Another fish taco. Tonight’s taco is Baja Fish Tacos with Tropical Salsa
The Review from the internet: n/a
Our Review: These where good, overall might have been a little more work than I was looking for on a Monday night. The flavor of the salsa was good, but had soooooo many components. I might have ended up putting too much onion in. The citrus was really nice and bright and balanced out the fish well.
The fish and batter was easy to pull together. To be honest I didn’t realize that these were battered tacos or I would have picked something else for tonight.
Once the fish was cut up, dipped and fried the tacos came together easily. I was done, chopping and dicing so I skipped the sauce and just used sour cream.
This one gets 3/5 pineapples. It was good, but maybe too much work for a week night.
BAJA FISH TACOS WITH TROPICAL SALSA
1 lb. flaky fish like rockfish, halibut, or cod
¼ c. filtered water (optionally you could get a little crazy and sub a good GF beer)
1 tsp. onion powder
½ tsp. ground cumin
½ tsp. sweet paprika
¼ tsp. dried oregano
dash cayenne or chipotle powder
½ tsp. baking powder
⅓ c. + 2 tbsp. cassava flour, divided
For the Tropical Salsa:
2 medium tomatoes, chopped small
½ large red onion, diced small
1 mango, cubed small
½ c. chopped pineapple
2 cloves of garlic, minced
1 lime, juiced (about 2-3 tablespoons of juice)
½ c. chopped cilantro
½ tsp. sea salt
¼ tsp. black pepper
Splash of red wine vinegar & extra-virgin olive oil
For the Chipotle Crema:
¼ c. coconut cream or plain grass-fed yogurt
1 tsp. adobo seasoning
1 tsp. smoked paprika
¼ – ½ tsp. chipotle powder (use caution, it’s spicy!)
1 tbsp. fresh lime juice
2 cloves of garlic, minced
1 tsp. honey
Pinch of sea salt & black pepper
Tortillas (recipe for the grain-free version shown here) or lettuce cups for wrapping
Fresh avocado slices
Prep the fish by patting dry with paper towels and slicing into long strips about 2″ thick. Combine the egg, water, onion powder, cumin, paprika, oregano, cayenne, baking powder, and ⅓ cup of cassava flour in a wide bowl. Whisk until a thick pancake-like batter forms. Place the additional 2 tablespoons of cassava flour in another wide bowl. Set them aside to pan-fry just before serving.

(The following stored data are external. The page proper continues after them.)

-- ==== Sys2Proof/Machine/Access.lean ====
section
/-! DEFINITION. The four kinds of host access (20_memory.md R51 to R55). Every access is checked for an access error first
(60_exceptions.md R221); only an accepted WW32 to CMD runs a command. -/

namespace Sys2Proof.Machine

/-- RunCommand (40_control.md R90): the code selects its command (30_encoding.md R73), or is reserved (R74). -/
def runCommand (code : Byte) (s : State) : Host.Outcome State Fault Refusal :=
  match decodeCode code with
  | .error _ => .next (runReserved code s)
  | .ok .nop => execNop s
  | .ok .cksum => execCksum s
  | .ok .withck => execWithck s
  | .ok .wrap => execWrap s
  | .ok .framedec => execFramedec s
  | .ok .enc14hl => execEnc14hl s
  | .ok .enc14lh => execEnc14lh s
  | .ok .dec14hl => execDec14hl s
  | .ok .dec14lh => execDec14lh s
  | .ok .dec21 => execDec21 s
  | .ok .nameenc32 => execNameenc32 s
  | .ok .namedec32 => execNamedec32 s
  | .ok .packb => execPackb s
  | .ok .unpackb => execUnpackb s
  -- no code selects a host access (30_encoding.md R73)
  | .ok (.rd _) => .next (runReserved code s)
  | .ok (.wr _ _) => .next (runReserved code s)
  | .ok (.rdb _) => .next (runReserved code s)
  | .ok (.wrb _ _) => .next (runReserved code s)

/-- RD, the access RW32 (20_memory.md R54, R55): the register's value, reserved bits 0. -/
def execRd (a : Offset) (s : State) : Host.Outcome State Fault Refusal :=
  match regAt a with
  | none => .next (accessErrorEntry .readError s)
  | some r => .next (giveBack (.word (readReg r s)) s)

/-- WR, the access WW32 (20_memory.md R54, R55): stores an RW register's fields, ignores an RO register, and at CMD runs the
command `data[7:0]` names, whose first effect is to store the code (40_control.md R90). -/
def execWr (a : Offset) (v : Word) (s : State) : Host.Outcome State Fault Refusal :=
  match regAt a with
  | none => .next (accessErrorEntry .writeError s)
  | some r => if r = .cmd then runCommand (v.setWidth 8) (writeReg .cmd v s) else .next (writeReg r v s)

/-- RDB, the access RB8 (20_memory.md R53, R55): the byte of IBUF or OBUF. -/
def execRdb (a : Offset) (s : State) : Host.Outcome State Fault Refusal :=
  match ibufAt s.bufBytes a with
  | some k => .next (giveBack (.byte (Memory.read s.ibuf k)) s)
  | none =>
    match obufAt s.bufBytes a with
    | some k => .next (giveBack (.byte (Memory.read s.obuf k)) s)
    | none => .next (accessErrorEntry .readError s)

/-- WRB, the access WB8 (20_memory.md R53, R55): stores the IBUF byte; at an OBUF offset it completes and changes nothing. -/
def execWrb (a : Offset) (v : Byte) (s : State) : Host.Outcome State Fault Refusal :=
  match ibufAt s.bufBytes a with
  | some k => .next { s with ibuf := Memory.write s.ibuf k v }
  | none =>
    match obufAt s.bufBytes a with
    | some _ => .next s
    | none => .next (accessErrorEntry .writeError s)

end Sys2Proof.Machine
end

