-- ==== Sys2Proof/Tests/Slice0.lean ====
section
/-! SUPPORT. The model's own tests: the well-formedness checks, decoding of words written out from the spec's encodings, one step of
each instruction with the result the spec's vectors give (95_test_vectors.md), and a witness for the hypotheses of each statement,
clause by clause at its boundaries. -/

namespace Sys2Proof.Tests
open Sys2Proof Sys2Proof.Machine Sys2Proof.Spec

/-! ## Small states -/

/-- The smallest buffers the spec allows. -/
def smallBuffers : BufSize := ⟨64, by decide⟩

/-- A block of the smallest buffers whose input sequence is `b`. -/
def input (b : List Byte) : State :=
  { State.reset with ilen := BitVec.ofNat 32 b.length, ibuf := Memory.writeBytes [] 0 b, bufBytes := smallBuffers }

/-- The same with ILEN.LEN one past the buffer. -/
def longInput : State := { input [] with ilen := 65#32 }

/-- The same with ARG. -/
def withArg (v : Word) (s : State) : State := { s with arg := v }

/-- The same with CFG.PKMODE 1. -/
def withModeOne (s : State) : State := { s with cfg := 1#32 }

/-- The state an instruction leaves. -/
def after (i : Instr) (s : State) : State :=
  match exec i s with
  | .next t => t
  | .fault _ => s
  | .refused _ => s

/-- A fresh block of the same machine whose input is another block's output. -/
def fed (t : State) : State := { State.reset with bufBytes := t.bufBytes, ilen := t.olen, ibuf := t.obuf }

theorem input_is (b : List Byte) (h : b.length ≤ 64) : InputIs b (input b) := by
  refine ⟨?_, h, fun k hk => ?_⟩
  · simp only [ilenLen, input, BitVec.extractLsb'_toNat, BitVec.toNat_ofNat]
    omega
  · simp only [input, Memory.read_writeBytes Memory.wf_nil]
    simp [hk]

theorem exec_after (i : Instr) (s : State) : exec i s = .next (after i s) := by
  obtain ⟨t, h⟩ := exec_next i s
  simp only [after, h]

theorem fed_feeds (t : State) : FeedsTo t (fed t) := ⟨rfl, rfl, fun _ _ => rfl⟩

/-! ## Well-formedness -/

theorem test_commandWrite_illFormed : WellFormed (.wr 0x0000#16 0x00000001#32) = false := by decide
theorem test_commandWrite_highBits_illFormed : WellFormed (.wr 0x0000#16 0xFFFFFF23#32) = false := by decide
theorem test_reservedWrite_wellFormed : WellFormed (.wr 0x0000#16 0x00000005#32) = true := by decide
theorem test_otherWrite_wellFormed : WellFormed (.wr 0x0008#16 0x00000001#32) = true := by decide

/-! ## Decoding: words from 30_encoding.md R72, R73, one for each row -/

theorem test_decode_nop : decodeAccess ⟨0b01#2, 0b0000000000000000#16, 0b00000000#32⟩ = .nop := by decide
theorem test_decode_cksum : decodeAccess ⟨0b01#2, 0b0000000000000000#16, 0b00000001#32⟩ = .cksum := by decide
theorem test_decode_withck : decodeAccess ⟨0b01#2, 0b0000000000000000#16, 0b00000010#32⟩ = .withck := by decide
theorem test_decode_wrap : decodeAccess ⟨0b01#2, 0b0000000000000000#16, 0b00000011#32⟩ = .wrap := by decide
theorem test_decode_framedec : decodeAccess ⟨0b01#2, 0b0000000000000000#16, 0b00000100#32⟩ = .framedec := by decide
theorem test_decode_enc14hl : decodeAccess ⟨0b01#2, 0b0000000000000000#16, 0b00010000#32⟩ = .enc14hl := by decide
theorem test_decode_enc14lh : decodeAccess ⟨0b01#2, 0b0000000000000000#16, 0b00010001#32⟩ = .enc14lh := by decide
theorem test_decode_dec14hl : decodeAccess ⟨0b01#2, 0b0000000000000000#16, 0b00010010#32⟩ = .dec14hl := by decide
theorem test_decode_dec14lh : decodeAccess ⟨0b01#2, 0b0000000000000000#16, 0b00010011#32⟩ = .dec14lh := by decide
theorem test_decode_dec21 : decodeAccess ⟨0b01#2, 0b0000000000000000#16, 0b00010100#32⟩ = .dec21 := by decide
theorem test_decode_nameenc32 : decodeAccess ⟨0b01#2, 0b0000000000000000#16, 0b00100000#32⟩ = .nameenc32 := by decide
theorem test_decode_namedec32 : decodeAccess ⟨0b01#2, 0b0000000000000000#16, 0b00100001#32⟩ = .namedec32 := by decide
theorem test_decode_packb : decodeAccess ⟨0b01#2, 0b0000000000000000#16, 0b00100010#32⟩ = .packb := by decide
theorem test_decode_unpackb : decodeAccess ⟨0b01#2, 0b0000000000000000#16, 0b00100011#32⟩ = .unpackb := by decide
theorem test_decode_rd : decodeAccess ⟨0b00#2, 0b0000000000011100#16, 0#32⟩ = .rd 0x001C#16 := by decide
theorem test_decode_wr : decodeAccess ⟨0b01#2, 0b0000000000010100#16, 0x00012345#32⟩ = .wr 0x0014#16 0x00012345#32 := by decide
theorem test_decode_rdb : decodeAccess ⟨0b10#2, 0b0010000000000001#16, 0#32⟩ = .rdb 0x2001#16 := by decide
theorem test_decode_wrb : decodeAccess ⟨0b11#2, 0b0001000000000010#16, 0x000000F7#32⟩ = .wrb 0x1002#16 0xF7#8 := by decide
theorem test_decode_reserved : decodeCode 0x05#8 = .error (.reservedCode 0x05#8) := by decide

/-! The host's words: a command's 8 bits, and a host access's triple (assumption 4). -/

theorem test_tableWord_unpackb : decodeTableWord 8 0x23 = some .unpackb := by decide
theorem test_tableWord_reserved : decodeTableWord 8 0x24 = none := by decide
theorem test_tableWord_wr : decodeTableWord 50 (0x41 * 2 ^ 18 + 0x0008 * 4 + 1) = some (.wr 0x0008#16 0x00000041#32) := by decide
theorem test_withFetchWord_nop : step (State.reset.withFetchWord 8 0x00) = exec .nop State.reset := by rfl
theorem test_withFetchWord_enc14hl : step (State.reset.withFetchWord 8 0x10) = exec .enc14hl State.reset := by rfl

/-! ## One step of each instruction: the spec's vectors -/

/-- V-NOP, and V-ACC-15: NOP keeps the sticky ACCERR. -/
theorem test_nop_status : (after .nop State.reset).status = 0x00000001#32 := by decide
theorem test_nop_keepsAccerr : (after .nop (after (.rd 0x0002#16) State.reset)).status = 0x00000009#32 := by decide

Prep the Topical Salsa by combining all the salsa ingredients in a medium bowl. Toss well and set it aside to let the flavors meld. This can be done the day before and kept in the refrigerator.
Prep the Chipotle Crema by whisking the crema ingredients together in a small bowl. Set it aside until serving. This can also be prepped ahead and kept in the refrigerator.
To assemble, chop the cabbage into thin strips and slice the avocado. Fill a heavy-bottomed pan (I prefer cast iron) about 1″ deep with coconut oil. Heat over medium high until the oil begins to shimmer. To pan-fry the fish: dip a piece of fish in the plain cassava flour, shake off the excess, then dip it into the batter to coat it entirely. Allow some of the excess batter to drip off and gently place the fish into the hot oil, laying it down in the direction away from you to keep splatters from coming at you. Cook until golden brown, about 2 minutes per side. Move the cooked fish to a cooling rack and sprinkle with sea salt and black pepper.
Serve immediately layered into tortillas with cabbage, avocado, Tropical Salsa, and Chipotle Crema.